What is required
From the line with "sequence of the spec's examples. -/" through the line with "r => some r", inclusive, return each line of the data below exactly and leave the rest out.

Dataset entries
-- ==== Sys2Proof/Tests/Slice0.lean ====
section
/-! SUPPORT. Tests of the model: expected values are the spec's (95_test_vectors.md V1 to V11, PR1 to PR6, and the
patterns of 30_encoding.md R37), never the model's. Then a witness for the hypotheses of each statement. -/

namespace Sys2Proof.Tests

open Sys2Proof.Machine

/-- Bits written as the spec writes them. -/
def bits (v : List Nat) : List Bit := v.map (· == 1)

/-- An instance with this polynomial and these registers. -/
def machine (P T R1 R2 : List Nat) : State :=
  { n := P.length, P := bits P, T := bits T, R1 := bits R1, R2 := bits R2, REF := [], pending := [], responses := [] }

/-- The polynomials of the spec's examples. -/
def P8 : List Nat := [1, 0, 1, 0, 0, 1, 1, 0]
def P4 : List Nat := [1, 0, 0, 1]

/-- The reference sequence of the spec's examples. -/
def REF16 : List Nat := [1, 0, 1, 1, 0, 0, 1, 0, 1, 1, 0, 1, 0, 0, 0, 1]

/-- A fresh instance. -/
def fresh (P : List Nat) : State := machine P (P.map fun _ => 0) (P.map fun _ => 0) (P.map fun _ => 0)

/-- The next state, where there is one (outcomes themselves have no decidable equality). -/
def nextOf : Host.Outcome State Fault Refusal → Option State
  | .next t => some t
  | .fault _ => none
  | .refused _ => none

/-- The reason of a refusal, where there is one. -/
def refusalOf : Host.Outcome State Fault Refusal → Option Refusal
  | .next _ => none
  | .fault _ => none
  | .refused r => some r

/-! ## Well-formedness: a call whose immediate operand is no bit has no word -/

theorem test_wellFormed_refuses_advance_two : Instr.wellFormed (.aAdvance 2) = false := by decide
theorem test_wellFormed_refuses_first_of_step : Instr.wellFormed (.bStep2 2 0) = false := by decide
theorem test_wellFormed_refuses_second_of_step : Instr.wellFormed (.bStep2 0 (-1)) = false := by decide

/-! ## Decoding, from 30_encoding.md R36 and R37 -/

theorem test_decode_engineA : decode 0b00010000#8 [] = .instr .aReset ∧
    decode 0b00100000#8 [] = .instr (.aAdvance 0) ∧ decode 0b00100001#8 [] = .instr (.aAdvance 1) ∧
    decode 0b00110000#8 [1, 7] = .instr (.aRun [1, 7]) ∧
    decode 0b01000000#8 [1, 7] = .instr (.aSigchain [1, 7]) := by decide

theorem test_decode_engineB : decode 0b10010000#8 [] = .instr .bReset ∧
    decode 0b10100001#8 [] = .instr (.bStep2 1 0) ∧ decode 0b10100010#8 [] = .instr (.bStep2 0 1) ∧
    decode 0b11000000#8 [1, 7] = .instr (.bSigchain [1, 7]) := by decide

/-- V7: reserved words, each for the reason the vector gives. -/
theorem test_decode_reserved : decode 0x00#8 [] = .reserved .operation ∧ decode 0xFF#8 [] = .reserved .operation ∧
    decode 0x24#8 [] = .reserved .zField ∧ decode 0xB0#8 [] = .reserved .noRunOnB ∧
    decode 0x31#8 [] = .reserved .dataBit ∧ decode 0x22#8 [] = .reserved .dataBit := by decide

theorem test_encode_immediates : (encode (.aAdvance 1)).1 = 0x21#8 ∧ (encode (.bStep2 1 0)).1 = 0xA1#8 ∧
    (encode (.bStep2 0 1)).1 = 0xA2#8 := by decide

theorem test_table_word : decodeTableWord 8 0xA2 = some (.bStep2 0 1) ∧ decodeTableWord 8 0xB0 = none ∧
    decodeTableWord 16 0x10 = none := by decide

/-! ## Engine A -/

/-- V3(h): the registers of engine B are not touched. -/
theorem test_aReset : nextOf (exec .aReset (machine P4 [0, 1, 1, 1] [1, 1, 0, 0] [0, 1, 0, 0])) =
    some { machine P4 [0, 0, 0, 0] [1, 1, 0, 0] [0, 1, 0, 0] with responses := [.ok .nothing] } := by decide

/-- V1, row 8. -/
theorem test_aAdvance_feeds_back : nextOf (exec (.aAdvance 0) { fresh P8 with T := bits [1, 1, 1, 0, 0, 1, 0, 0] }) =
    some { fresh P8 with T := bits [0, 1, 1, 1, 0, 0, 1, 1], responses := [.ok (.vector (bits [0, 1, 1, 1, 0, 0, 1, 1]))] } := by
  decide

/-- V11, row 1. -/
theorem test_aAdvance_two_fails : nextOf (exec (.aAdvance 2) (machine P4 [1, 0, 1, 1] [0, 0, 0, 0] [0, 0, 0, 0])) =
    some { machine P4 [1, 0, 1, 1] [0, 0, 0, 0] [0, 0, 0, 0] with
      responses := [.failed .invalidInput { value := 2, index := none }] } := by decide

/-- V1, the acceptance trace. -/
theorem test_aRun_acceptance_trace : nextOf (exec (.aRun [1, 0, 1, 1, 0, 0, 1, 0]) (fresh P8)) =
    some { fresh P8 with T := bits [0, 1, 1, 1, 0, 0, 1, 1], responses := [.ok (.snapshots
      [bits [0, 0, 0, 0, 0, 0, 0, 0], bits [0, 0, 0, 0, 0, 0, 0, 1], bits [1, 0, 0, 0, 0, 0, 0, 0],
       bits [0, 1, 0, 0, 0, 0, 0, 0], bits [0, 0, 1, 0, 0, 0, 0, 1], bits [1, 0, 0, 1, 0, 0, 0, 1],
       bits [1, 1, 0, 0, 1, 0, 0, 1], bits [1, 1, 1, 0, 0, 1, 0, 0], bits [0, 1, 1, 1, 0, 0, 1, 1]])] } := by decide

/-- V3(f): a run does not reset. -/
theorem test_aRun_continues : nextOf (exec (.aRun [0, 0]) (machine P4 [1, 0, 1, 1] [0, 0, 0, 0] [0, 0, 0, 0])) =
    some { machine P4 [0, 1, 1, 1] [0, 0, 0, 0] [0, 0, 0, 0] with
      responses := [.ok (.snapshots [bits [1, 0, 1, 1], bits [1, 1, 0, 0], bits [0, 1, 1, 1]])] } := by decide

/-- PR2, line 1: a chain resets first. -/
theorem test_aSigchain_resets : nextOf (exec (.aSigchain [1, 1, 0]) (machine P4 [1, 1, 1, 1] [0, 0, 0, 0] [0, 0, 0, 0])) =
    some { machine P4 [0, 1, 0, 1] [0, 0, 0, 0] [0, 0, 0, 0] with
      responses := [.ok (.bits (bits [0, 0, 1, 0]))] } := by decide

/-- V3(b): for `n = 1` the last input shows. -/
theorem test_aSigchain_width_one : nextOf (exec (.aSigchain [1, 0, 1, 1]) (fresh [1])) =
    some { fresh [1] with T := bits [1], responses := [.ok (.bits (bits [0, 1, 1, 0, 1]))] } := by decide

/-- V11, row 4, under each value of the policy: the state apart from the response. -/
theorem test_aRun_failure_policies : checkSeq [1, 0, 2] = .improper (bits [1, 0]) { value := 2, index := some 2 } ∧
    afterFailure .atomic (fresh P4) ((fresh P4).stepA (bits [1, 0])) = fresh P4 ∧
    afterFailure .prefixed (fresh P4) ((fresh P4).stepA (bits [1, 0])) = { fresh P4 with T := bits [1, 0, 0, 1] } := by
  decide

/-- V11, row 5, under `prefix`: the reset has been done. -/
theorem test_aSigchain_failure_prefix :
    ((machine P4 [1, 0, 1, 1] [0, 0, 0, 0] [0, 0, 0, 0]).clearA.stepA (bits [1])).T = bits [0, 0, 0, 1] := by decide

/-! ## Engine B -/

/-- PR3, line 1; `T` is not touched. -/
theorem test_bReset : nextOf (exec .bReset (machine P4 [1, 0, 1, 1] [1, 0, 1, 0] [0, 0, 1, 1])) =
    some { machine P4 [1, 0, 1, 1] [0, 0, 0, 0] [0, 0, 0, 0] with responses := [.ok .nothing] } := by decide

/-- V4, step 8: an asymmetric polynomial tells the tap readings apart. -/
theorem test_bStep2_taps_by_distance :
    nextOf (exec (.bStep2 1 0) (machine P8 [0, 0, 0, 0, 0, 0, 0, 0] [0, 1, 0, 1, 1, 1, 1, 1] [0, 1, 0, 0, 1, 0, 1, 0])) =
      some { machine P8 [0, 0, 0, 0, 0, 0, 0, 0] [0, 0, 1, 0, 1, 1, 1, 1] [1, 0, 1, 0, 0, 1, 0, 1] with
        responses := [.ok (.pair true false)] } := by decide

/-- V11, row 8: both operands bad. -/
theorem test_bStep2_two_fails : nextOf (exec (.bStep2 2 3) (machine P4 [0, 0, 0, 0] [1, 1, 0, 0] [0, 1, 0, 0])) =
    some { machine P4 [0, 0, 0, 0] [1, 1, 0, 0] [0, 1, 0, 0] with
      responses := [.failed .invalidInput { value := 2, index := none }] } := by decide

Solution to this problem
/-- The reference sequence of the spec's examples. -/
def REF16 : List Nat := [1, 0, 1, 1, 0, 0, 1, 0, 1, 1, 0, 1, 0, 0, 0, 1]

/-- A fresh instance. -/
def fresh (P : List Nat) : State := machine P (P.map fun _ => 0) (P.map fun _ => 0) (P.map fun _ => 0)

/-- The next state, where there is one (outcomes themselves have no decidable equality). -/
def nextOf : Host.Outcome State Fault Refusal → Option State
  | .next t => some t
  | .fault _ => none
  | .refused _ => none

/-- The reason of a refusal, where there is one. -/
def refusalOf : Host.Outcome State Fault Refusal → Option Refusal
  | .next _ => none
  | .fault _ => none
  | .refused r => some r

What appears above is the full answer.